Y cada vez lo hacemos menos. Hoy en día, hemos rebajado las horas que dedicamos al descanso respecto a generaciones anteriores, lo que consideran los expertos que se está convirtiendo en un factor de riesgo para que padezcamos determinadas enfermedades. Es más, los científicos empiezan a relacionar esta falta de horas de sueño con algunas epidemias, como la de obesidad. A corto plazo, dormir menos nos hace estar más impacientes, dificulta la concentración y nos hace ser menos eficientes en las tareas que realicemos. Obstaculiza el aprendizaje y la fijación de recuerdos. Sin el descanso apropiado, nuestros pensamientos están nebulosos, nos sentimos amodorrados y nos es más difícil razonar y hablar, puesto que el déficit de sueño afecta al lóbulo frontal, que está asociado al habla y al pensamiento creativo. Por si eso fuera poco, tenemos mala cara, ojeras, nos sentimos sin energía, ni humor y estamos más irritables y propensos al conflicto.
A largo plazo, dormir poco o mal afecta profundamente a nuestra biología y puede llegar a dar al traste con nuestra salud. De hecho, recorta nuestra longevidad. Afecta a los sistemas inmune y nervioso. Y diabetes, obesidad y problemas cardiovasculares son algunas de las consecuencias relacionadas con un descanso insuficiente. Mientras dormimos, el cerebro se encarga de deshacerse de los desechos metabólicos producidos durante el día. Sin descanso suficiente, no le damos tiempo a hacer limpieza y el cuerpo acumulando basura. La falta de horas de sueño desencadena la segregación de cortisol, la hormona del estrés, que, en exceso, se relaciona con la grasa abdominal. También puede acabar alterando las funciones metabólicas, como el procesamiento y el almacenaje de carbohidratos; el cuerpo deja de metabolizar el azúcar bien, lo que aumenta el riesgo de que desarrollemos una diabetes tipo 2. La endocrina Eve van Cauter, de la facultad de medicina de la Universidad de Chicago, investiga el efecto del sueño sobre el organismo. En un experimento con jóvenes voluntarios, vio que si les restringía las horas de sueño a cuatro por noche, una semana más tarde los participantes ya estaban en un estado prediabético. Además, tenían mucho más apetito.
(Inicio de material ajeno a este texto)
-- ==== Sys2Proof/Machine/Ops.lean ====
section
/-! DEFINITION. The named operations over buffer RAM and registers: the access primitives (R62–R64), bit streams
(R67–R69), number and bit-string conversions (R10, R11), Emit (R99), and COMPLETING AN OPERATION, which is this core's one
form of taking an exception (R97, R271), with command acceptance (R90), dropped writes (R42) and resets (R302, R303)
beside it. -/

namespace Sys2Proof.Machine

/-! ### Buffer RAM -/

/-- The byte at an address, or none where its init flag is false (R35). -/
def readByte : Memory → Nat → Option Byte
  | [], _ => none
  | (a, v) :: rest, x => if a = x then some v else readByte rest x

/-- `mem[x] <- v ; init[x] <- true` (R61, R63), keeping the list in rising order. -/
def writeByte : Memory → Nat → Byte → Memory
  | [], x, v => [(x, v)]
  | (a, w) :: rest, x, v =>
    if a < x then (a, w) :: writeByte rest x v
    else if a = x then (a, v) :: rest
    else (x, v) :: (a, w) :: rest

/-- The canonical form: addresses strictly rising. Every listed entry differs from what an unlisted address reads as, since
that has no value. -/
def Memory.wf : Memory → Bool
  | [] => true
  | [_] => true
  | (a, _) :: (b, w) :: rest => decide (a < b) && Memory.wf ((b, w) :: rest)

/-- `MemBytes(addr, n)` (R64), or none where one of the bytes is not initialised (R62). -/
def memBytes (m : Memory) : Nat → Nat → Option (List Byte)
  | _, 0 => some []
  | addr, n + 1 =>
    match readByte m addr with
    | none => none
    | some b => (memBytes m (addr + 1) n).map (b :: ·)

/-- `PutBytes(addr, s)` (R64). -/
def putBytes : Memory → Nat → List Byte → Memory
  | m, _, [] => m
  | m, addr, b :: bs => putBytes (writeByte m addr b) (addr + 1) bs

/-- The unsigned number a byte string is, big-endian (R62, R70). -/
def beVal (bs : List Byte) : Nat := bs.foldl (fun acc b => acc * 256 + b.toNat) 0

/-- The n-byte big-endian encoding of v (R63); `be32` of 43_chunker.md is `beBytes 4`. -/
def beBytes : Nat → Nat → List Byte
  | 0, _ => []
  | n + 1, v => BitVec.ofNat 8 (v / 256 ^ n) :: beBytes n v

/-- `MemRead(addr, n)` (R62). -/
def memRead (m : Memory) (addr n : Nat) : Option Nat := (memBytes m addr n).map beVal

/-- `MemWrite(addr, n, v)` (R63). -/
def memWrite (m : Memory) (addr n v : Nat) : Memory := putBytes m addr (beBytes n v)

/-! ### Bit strings -/

/-- `bitsMSB(v, w)` (R11). -/
def bitsMSB : Nat → Nat → List Bool
  | 0, _ => []
  | w + 1, v => v.testBit w :: bitsMSB w v

/-- `valMSB(b)` (R11). -/
def valMSB (b : List Bool) : Nat := b.foldl (fun acc x => 2 * acc + x.toNat) 0

/-- `popcount` of a bit string (R10). -/
def popcount (b : List Bool) : Nat := b.count true

/-- The eight stream bits a byte holds, its most significant bit first (R67). -/
def byteBits (b : Byte) : List Bool := bitsMSB 8 b.toNat

/-- The stream bits of a byte string, byte by byte (R67, R70). -/
def bytesBits (bs : List Byte) : List Bool := bs.flatMap byteBits

/-- The byte that holds the given stream bits, the first in bit 7 (R67); at most eight are given, and the missing ones are
pad bits, written 0 (R69). -/
def packByte (b : List Bool) : Byte := BitVec.ofNat 8 (valMSB (b ++ List.replicate (8 - b.length) false))

/-- ceil(n/8), the bytes that n stream bits occupy (R67). -/
def bytesOfBits (n : Nat) : Nat := (n + 7) / 8

/-- The first n bytes that hold a bit string, eight bits a byte (R67). -/
def packBytes : Nat → List Bool → List Byte
  | 0, _ => []
  | n + 1, b => packByte (b.take 8) :: packBytes n (b.drop 8)

/-- The ceil(len/8) bytes a bit string is stored in (R67, R69). -/
def packBits (b : List Bool) : List Byte := packBytes (bytesOfBits b.length) b

/-- `BitRead(base, k)` (R67), or none where the byte is not initialised. -/
def bitRead (m : Memory) (base k : Nat) : Option Bool :=
  (readByte m (base + k / 8)).map (fun b => decide (b.toNat / 2 ^ (7 - k % 8) % 2 = 1))

/-- A byte with its bit i set to b (R67). -/
def setBit (x : Byte) (i : Nat) (b : Bool) : Byte :=
  if b then x ||| BitVec.twoPow 8 i else x &&& ~~~(BitVec.twoPow 8 i)

/-- `BitWrite(base, k, b)` (R12, R67): bit 7 − (k mod 8) of the byte at base + (k div 8) becomes b, and the byte is
initialised. No operation calls it: each writes its stream whole, by BitsOut (R69). The other bits of a byte that nothing
has written are the free value of log entry 20, drawn with the counter `fresh`. -/
def bitWrite (fresh : Nat) (m : Memory) (base k : Nat) (b : Bool) : Memory :=
  let a := base + k / 8
  writeByte m a (setBit ((readByte m a).getD (Config.unwrittenByte fresh a)) (7 - k % 8) b)

/-- `BitsIn(base, L)`, or none where one of its ceil(L/8) bytes is not initialised (R68). -/
def bitsIn (m : Memory) (base L : Nat) : Option (List Bool) :=
  (memBytes m base (bytesOfBits L)).map (fun bs => (bytesBits bs).take L)

/-- `BitsOut(base, s)` (R69). -/
def bitsOut (m : Memory) (base : Nat) (b : List Bool) : Memory := putBytes m base (packBits b)

/-! ### Completing an operation -/

/-- What an operation ends with (R97): its result code, its four result words, and the bytes it writes from DST_ADDR on.
A RES register that a rule does not name is 0 (R34). -/
structure Completion where
  rc : ResultCode
  res0 : Word := 0
  res1 : Word := 0
  res2 : Word := 0
  res3 : Word := 0
  out : List Byte := []
deriving DecidableEq, Repr

/-- What `Perform` answers (R97): a completion, or the fault it reached. -/
abbrev Perform := Except FaultName Completion

/-- `raise <RC>` before any result is named (R13): every RES register 0, nothing written. -/
def raiseRc (rc : ResultCode) : Perform := .ok { rc := rc }

/-- A count as a result word (R100). -/
def resWord (n : Nat) : Word := BitVec.ofNat 32 n

/-- `Emit` (R99): `full` is the completion if its output fits DST_CAP; otherwise DST_OVERFLOW, with the RES registers the
rule has named so far (`sofar`) and nothing written. -/
def emit (s : State) (sofar full : Completion) : Perform :=
  if s.dstCap.toNat < full.out.length then .ok { sofar with rc := .dstOverflow, out := [] } else .ok full

/-- The core's step when `Perform` completes: one atomic event (R97, R271). -/
def complete (s : State) (c : Completion) : State :=
  { s with
    mem := putBytes s.mem s.dstAddr.toNat c.out
    res0 := c.res0
    res1 := c.res1
    res2 := c.res2
    res3 := c.res3
    rc := c.rc
    valid := c.rc.valid
    phase := .idle
    done := true }

/-- Add a name to the fault record; nothing else changes (R276). -/
def recordFault (s : State) (f : FaultName) : State := { s with faults := s.faults.add f }

/-- The core's step when `Perform` reaches a fault: the fault is recorded, phase stays BUSY, nothing is written, and the
core takes no further step (R97). -/
def halt (s : State) (f : FaultName) : State := { recordFault s f with stuck := true }

/-- The core's step, once `Perform` is evaluated (R97). -/
def finish (s : State) : Perform → Host.Outcome State Fault Refusal
  | .ok c => .next (complete s c)
  | .error f => .next (halt s f)

/-- The step of an illegal command word (R93). -/
def completeIllegal (s : State) : Host.Outcome State Fault Refusal := finish s (raiseRc .illegalOpcode)

/-- Acceptance of a command word (R90): RES and WERR are not changed. DEDUCED (log entry 22): VALID and RC are cleared here,
as R90 and R307 say, where the last sentence of R272 would have them keep their values until the next completion. -/
def acceptCommand (s : State) (w : Word) : State :=
  { s with cmd := w, done := false, valid := false, rc := .success, phase := .busy, stuck := false }

/-- A register write while BUSY (R42). -/
def dropWrite (s : State) : State := { s with werr := true }

/-- Every register of R21 at its value in R300, and phase IDLE; buffer RAM, the fault record and the model's own fields
stay (R303, R304). -/
def resetRegisters (s : State) : State :=
  { State.powerOn s.bufBytes with
    mem := s.mem
    faults := s.faults
    inputs := s.inputs
    readData := s.readData
    freeCount := s.freeCount }

/-- The reset input (R300, R302): as a register reset, and every buffer byte is uninitialised. -/
def resetByInput (s : State) : State := { resetRegisters s with mem := [] }

end Sys2Proof.Machine
end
“No dormir lo suficiente reduce los niveles de leptina, una hormona que suprime el apetito. Y, por el contrario, aumenta la cantidad de grelina, encargada de estimular el apetito”, señala José María Ordovás, uno de los mayores expertos en nutrición, director del Laboratorio de Nutrición y Genómica de la Universidad de Tufts (EE.UU.) e investigador del Centro Nacional de Investigaciones Cardiovasculares, en Madrid. De ahí que menos horas de sueño de forma continuada esté directamente relacionado con una tendencia a la obesidad.

Existen más estudios que también relacionan el descanso inapropiado con enfermedades cardiovasculares, presión arterial alta y riesgo de infartos. Y en una investigación conducida por la Sociedad Americana de Cáncer, en la que participaron más de un millón de adultos, se vio que aquellos que dormían entre siete y ocho horas cada día tenían una tasa de mortalidad más baja que quienes dormían menos.

Pero que dormir sea bueno y necesario no implica que se nos tengan que pegar las sábanas. Dormir más de la cuenta de forma habitual tampoco es beneficioso para el organismo. De hecho, todo lo contrario: más de nueve horas diarias de sueño para un adulto conlleva tantos riesgos para la salud como dormir menos de siete y está estrechamente relacionado con una morbilidad alta.